WORK TO COMPLETE: Begin with the first line of the entries below. Copy each line exactly, stopping after the one that contains "rw [BitVec.extractLsb'_toNat, Nat.shiftRight_eq_div_pow]".

....

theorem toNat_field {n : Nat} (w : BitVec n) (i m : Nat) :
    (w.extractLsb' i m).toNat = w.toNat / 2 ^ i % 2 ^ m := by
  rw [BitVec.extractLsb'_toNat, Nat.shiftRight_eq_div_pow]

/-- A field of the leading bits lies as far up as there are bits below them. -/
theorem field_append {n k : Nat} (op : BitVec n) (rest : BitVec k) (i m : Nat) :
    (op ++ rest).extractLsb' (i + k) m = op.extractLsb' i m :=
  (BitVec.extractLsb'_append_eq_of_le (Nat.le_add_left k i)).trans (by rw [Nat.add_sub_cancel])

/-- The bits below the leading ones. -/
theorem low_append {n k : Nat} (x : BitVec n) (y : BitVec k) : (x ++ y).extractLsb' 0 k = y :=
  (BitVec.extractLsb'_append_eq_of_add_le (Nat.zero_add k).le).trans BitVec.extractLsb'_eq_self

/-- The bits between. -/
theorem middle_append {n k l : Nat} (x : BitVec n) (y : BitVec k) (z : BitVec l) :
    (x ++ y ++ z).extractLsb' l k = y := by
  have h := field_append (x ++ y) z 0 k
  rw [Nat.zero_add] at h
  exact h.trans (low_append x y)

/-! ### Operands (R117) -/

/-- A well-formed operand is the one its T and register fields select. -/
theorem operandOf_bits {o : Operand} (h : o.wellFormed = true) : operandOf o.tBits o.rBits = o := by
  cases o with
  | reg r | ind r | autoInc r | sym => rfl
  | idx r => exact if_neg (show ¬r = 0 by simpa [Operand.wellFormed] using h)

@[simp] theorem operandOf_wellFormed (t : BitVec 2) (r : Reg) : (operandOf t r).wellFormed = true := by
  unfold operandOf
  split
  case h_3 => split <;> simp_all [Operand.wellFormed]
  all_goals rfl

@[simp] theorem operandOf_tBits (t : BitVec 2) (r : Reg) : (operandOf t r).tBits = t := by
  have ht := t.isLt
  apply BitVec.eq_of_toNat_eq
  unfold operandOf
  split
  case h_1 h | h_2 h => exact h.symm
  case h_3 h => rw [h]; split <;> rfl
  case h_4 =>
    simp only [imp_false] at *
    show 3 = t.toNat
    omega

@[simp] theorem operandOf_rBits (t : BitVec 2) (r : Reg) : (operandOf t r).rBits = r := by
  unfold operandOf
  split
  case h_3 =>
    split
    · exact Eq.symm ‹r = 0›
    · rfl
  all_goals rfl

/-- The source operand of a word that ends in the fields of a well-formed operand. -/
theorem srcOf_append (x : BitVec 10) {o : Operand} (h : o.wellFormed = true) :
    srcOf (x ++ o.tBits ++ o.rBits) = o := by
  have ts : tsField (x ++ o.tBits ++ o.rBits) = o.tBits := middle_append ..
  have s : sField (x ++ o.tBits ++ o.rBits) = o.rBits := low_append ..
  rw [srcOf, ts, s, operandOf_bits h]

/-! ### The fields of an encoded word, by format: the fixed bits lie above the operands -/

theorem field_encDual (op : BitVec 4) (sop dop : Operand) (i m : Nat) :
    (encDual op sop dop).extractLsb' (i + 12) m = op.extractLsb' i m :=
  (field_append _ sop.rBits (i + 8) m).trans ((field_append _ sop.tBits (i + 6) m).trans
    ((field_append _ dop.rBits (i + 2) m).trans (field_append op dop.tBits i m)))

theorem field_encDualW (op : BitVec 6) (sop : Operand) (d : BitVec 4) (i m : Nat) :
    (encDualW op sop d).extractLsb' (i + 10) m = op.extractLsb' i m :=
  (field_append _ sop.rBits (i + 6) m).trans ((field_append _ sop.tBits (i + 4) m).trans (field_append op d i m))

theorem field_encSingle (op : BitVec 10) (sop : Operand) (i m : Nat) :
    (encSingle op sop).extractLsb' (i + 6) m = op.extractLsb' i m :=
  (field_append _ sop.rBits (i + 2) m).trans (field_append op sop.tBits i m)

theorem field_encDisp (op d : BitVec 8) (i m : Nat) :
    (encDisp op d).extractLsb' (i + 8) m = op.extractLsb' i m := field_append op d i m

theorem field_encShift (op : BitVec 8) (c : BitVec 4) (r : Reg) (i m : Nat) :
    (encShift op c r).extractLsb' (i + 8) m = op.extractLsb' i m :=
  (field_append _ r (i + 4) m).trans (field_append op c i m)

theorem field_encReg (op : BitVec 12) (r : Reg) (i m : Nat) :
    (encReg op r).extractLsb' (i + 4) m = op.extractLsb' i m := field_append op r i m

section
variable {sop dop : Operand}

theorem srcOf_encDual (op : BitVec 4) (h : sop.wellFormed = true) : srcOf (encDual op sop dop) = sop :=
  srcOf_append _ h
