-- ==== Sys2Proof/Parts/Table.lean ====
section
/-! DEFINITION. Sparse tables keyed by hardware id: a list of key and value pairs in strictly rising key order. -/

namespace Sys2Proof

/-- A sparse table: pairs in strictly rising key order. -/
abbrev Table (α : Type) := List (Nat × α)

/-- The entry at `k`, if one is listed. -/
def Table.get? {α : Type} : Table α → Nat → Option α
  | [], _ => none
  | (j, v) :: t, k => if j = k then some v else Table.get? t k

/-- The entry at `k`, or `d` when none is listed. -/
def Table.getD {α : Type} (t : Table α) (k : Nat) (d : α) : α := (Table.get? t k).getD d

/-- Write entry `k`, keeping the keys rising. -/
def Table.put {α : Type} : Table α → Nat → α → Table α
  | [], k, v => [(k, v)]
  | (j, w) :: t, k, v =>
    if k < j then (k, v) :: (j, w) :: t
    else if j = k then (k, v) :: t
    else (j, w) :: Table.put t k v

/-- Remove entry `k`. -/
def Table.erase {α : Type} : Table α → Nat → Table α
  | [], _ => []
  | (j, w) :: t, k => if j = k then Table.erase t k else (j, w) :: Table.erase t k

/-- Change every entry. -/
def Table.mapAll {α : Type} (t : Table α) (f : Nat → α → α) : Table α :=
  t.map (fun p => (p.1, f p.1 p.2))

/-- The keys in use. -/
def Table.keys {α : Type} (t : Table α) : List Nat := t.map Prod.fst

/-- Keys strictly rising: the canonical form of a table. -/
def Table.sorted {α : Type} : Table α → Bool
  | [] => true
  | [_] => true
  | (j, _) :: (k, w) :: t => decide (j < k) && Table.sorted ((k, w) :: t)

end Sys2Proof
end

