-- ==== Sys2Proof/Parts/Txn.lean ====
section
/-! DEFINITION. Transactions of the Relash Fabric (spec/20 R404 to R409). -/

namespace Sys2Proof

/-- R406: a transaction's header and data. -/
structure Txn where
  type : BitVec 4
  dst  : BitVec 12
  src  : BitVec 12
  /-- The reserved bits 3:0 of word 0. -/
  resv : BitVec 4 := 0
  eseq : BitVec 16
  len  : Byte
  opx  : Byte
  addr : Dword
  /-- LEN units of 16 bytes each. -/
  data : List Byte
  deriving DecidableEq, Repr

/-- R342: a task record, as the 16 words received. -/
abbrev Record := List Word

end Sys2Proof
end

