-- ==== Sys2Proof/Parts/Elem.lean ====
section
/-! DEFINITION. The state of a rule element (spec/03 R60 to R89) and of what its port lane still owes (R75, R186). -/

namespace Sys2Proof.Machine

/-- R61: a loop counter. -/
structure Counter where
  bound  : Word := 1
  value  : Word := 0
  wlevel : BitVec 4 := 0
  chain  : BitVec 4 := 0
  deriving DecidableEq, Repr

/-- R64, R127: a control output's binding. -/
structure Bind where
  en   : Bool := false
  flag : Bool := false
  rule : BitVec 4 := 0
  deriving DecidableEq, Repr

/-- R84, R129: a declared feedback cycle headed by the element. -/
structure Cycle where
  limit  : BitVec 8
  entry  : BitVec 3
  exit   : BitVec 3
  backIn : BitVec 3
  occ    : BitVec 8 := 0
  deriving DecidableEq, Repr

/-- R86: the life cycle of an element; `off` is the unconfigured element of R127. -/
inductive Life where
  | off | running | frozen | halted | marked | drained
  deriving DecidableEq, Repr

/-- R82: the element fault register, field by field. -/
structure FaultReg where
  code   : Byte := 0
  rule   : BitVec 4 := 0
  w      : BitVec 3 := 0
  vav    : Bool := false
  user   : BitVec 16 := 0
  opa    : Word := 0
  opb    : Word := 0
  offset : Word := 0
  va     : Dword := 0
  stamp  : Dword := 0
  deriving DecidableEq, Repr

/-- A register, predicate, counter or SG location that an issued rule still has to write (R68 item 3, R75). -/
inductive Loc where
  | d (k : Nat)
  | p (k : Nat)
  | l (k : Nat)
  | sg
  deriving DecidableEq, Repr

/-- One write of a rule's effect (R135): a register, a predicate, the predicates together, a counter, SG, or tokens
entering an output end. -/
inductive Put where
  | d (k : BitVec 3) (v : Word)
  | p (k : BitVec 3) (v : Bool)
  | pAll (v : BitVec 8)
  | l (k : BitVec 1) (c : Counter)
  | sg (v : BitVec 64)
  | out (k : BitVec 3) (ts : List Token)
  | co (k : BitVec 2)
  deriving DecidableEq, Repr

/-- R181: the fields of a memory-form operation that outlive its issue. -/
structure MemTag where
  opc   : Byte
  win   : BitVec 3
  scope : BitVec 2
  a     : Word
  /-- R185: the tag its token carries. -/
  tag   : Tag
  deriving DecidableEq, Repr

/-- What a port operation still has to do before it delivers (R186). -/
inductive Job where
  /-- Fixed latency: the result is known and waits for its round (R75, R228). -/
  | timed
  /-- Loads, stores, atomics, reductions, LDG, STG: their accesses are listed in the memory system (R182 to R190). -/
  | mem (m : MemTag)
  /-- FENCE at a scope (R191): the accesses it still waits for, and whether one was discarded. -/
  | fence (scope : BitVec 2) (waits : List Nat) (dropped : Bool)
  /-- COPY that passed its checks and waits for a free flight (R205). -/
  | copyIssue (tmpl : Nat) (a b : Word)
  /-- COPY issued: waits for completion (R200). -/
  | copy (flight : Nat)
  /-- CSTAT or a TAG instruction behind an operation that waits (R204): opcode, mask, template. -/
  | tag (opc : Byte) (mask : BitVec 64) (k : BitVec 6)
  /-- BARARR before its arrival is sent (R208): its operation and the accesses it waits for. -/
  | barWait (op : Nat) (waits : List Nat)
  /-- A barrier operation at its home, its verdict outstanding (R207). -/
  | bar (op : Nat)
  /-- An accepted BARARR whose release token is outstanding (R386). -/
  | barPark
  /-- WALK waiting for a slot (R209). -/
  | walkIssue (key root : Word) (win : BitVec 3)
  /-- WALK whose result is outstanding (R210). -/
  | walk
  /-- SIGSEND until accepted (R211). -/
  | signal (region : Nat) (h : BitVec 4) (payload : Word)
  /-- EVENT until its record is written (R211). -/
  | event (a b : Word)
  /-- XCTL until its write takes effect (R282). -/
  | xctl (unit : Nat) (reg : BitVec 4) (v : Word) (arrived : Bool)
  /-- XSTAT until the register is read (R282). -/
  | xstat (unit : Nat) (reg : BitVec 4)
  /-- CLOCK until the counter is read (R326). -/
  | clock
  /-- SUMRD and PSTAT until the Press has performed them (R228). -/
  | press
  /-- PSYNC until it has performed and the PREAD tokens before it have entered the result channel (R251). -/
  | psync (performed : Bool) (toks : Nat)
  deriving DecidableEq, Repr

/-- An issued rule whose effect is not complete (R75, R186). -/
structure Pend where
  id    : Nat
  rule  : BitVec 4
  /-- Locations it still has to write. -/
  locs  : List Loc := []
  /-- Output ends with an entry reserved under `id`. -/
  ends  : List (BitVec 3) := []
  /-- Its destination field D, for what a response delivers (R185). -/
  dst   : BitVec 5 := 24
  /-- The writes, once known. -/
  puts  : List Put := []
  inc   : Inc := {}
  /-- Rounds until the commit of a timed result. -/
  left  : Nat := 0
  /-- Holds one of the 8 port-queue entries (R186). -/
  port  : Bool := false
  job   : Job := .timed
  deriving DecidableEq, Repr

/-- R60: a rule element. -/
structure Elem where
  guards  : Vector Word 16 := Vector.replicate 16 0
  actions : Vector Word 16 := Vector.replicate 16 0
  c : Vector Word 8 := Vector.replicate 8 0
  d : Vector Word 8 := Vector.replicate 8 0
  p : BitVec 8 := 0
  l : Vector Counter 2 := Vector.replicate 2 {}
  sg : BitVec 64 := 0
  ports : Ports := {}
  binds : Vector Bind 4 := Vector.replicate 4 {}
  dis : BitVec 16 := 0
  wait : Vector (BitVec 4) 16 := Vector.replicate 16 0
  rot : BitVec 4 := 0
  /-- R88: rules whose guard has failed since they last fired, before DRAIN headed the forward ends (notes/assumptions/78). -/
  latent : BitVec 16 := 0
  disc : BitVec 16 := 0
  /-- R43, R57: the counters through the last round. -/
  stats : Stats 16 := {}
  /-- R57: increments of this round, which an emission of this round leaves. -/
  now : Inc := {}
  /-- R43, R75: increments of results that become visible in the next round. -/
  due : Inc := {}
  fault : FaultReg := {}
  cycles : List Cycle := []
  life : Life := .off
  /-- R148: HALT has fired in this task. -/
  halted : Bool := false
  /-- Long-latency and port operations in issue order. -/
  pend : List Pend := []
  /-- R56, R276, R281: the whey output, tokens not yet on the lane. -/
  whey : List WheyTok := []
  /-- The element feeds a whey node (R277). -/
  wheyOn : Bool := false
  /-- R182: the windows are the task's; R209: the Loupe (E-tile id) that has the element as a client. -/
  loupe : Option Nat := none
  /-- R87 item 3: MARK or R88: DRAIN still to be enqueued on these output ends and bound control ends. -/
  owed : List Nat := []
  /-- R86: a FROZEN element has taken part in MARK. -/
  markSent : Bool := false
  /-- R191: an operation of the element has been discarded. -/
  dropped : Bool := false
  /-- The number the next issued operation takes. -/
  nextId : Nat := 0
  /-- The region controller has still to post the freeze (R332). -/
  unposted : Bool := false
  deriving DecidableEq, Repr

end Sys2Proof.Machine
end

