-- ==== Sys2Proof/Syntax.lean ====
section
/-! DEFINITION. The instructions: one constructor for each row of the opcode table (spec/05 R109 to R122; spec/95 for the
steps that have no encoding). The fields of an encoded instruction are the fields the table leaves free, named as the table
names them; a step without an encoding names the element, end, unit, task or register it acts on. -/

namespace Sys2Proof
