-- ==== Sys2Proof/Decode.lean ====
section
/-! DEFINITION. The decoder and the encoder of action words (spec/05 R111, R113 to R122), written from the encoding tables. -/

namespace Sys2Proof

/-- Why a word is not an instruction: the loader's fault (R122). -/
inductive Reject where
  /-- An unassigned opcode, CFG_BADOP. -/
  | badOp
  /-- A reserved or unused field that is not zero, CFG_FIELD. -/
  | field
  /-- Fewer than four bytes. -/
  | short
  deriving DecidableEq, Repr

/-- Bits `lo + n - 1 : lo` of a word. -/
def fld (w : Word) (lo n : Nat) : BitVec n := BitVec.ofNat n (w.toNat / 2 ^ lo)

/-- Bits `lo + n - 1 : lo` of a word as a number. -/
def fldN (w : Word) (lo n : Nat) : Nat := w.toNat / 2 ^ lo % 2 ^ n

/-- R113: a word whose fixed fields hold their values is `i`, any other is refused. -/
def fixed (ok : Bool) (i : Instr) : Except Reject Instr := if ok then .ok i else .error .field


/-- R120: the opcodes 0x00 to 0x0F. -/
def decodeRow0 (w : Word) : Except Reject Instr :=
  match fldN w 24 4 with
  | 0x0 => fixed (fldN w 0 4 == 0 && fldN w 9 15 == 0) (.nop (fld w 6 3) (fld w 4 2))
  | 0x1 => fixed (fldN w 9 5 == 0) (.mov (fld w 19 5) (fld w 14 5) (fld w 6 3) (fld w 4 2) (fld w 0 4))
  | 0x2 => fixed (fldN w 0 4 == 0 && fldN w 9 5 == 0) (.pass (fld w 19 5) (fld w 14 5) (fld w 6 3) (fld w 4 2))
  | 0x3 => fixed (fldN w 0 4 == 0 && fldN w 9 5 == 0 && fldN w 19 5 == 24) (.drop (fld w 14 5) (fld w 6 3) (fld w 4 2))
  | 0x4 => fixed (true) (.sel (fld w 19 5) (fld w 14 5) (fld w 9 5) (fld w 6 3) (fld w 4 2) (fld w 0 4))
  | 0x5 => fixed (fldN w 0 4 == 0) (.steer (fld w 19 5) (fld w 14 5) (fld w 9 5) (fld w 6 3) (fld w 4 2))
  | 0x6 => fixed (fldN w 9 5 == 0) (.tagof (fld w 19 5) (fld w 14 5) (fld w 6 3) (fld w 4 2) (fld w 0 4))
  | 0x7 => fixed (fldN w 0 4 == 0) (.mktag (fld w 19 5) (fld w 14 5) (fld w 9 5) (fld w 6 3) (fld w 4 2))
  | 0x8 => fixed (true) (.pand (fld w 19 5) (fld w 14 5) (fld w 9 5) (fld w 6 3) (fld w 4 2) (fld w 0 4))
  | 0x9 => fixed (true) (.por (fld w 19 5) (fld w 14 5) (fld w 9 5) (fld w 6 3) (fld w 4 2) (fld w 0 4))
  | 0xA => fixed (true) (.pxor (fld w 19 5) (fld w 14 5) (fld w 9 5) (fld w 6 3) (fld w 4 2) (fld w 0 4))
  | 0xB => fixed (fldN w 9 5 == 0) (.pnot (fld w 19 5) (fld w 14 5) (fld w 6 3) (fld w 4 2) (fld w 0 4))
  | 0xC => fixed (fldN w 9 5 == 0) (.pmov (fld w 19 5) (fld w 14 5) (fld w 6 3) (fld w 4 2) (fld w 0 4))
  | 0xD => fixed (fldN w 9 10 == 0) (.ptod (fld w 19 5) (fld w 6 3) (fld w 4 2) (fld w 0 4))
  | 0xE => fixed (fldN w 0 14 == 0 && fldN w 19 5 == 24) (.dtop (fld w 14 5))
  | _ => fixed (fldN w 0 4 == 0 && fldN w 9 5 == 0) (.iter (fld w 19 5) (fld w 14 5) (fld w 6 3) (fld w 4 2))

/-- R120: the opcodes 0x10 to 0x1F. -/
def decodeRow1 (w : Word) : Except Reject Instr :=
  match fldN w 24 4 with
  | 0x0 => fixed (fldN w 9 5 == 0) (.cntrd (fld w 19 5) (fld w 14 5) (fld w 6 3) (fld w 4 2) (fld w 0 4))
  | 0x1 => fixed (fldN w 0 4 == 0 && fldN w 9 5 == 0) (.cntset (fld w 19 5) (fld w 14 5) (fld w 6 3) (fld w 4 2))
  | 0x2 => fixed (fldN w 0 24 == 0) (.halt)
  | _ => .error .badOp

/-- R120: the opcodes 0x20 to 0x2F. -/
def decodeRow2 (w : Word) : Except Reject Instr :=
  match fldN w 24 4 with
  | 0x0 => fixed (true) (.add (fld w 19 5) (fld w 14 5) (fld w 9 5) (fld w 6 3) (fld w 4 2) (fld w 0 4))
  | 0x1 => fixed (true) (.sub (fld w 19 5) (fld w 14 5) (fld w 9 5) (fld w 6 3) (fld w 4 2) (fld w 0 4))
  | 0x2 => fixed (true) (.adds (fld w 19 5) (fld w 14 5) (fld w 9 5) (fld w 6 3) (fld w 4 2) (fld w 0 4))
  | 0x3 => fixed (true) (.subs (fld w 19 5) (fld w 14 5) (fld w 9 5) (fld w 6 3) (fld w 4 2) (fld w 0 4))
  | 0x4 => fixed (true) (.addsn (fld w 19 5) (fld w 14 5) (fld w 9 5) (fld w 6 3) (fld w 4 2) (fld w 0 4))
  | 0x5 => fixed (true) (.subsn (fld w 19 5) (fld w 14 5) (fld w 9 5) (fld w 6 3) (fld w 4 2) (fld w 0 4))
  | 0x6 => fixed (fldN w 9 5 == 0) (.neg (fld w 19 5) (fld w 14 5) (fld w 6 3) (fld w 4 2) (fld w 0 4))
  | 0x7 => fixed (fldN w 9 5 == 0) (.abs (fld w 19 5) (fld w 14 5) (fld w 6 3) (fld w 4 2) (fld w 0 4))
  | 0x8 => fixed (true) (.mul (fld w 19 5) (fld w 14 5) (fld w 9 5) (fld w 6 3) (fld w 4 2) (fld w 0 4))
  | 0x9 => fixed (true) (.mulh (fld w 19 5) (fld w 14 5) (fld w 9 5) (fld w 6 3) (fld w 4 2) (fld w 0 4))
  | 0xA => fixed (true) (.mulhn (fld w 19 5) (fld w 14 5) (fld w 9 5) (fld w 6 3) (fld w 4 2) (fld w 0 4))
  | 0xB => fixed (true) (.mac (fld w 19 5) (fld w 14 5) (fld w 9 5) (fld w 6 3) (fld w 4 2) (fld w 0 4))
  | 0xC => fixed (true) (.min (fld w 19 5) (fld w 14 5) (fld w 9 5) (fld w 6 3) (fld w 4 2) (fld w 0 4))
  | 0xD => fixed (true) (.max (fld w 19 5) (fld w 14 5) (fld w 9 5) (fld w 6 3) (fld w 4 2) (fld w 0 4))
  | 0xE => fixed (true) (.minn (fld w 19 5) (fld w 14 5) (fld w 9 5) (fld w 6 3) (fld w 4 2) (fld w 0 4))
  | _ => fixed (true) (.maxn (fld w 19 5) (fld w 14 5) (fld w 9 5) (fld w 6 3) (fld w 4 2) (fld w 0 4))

....

SOLVED PROBLEM:
theorem toNat_field {n : Nat} (w : BitVec n) (i m : Nat) :
    (w.extractLsb' i m).toNat = w.toNat / 2 ^ i % 2 ^ m := by
  rw [BitVec.extractLsb'_toNat, Nat.shiftRight_eq_div_pow]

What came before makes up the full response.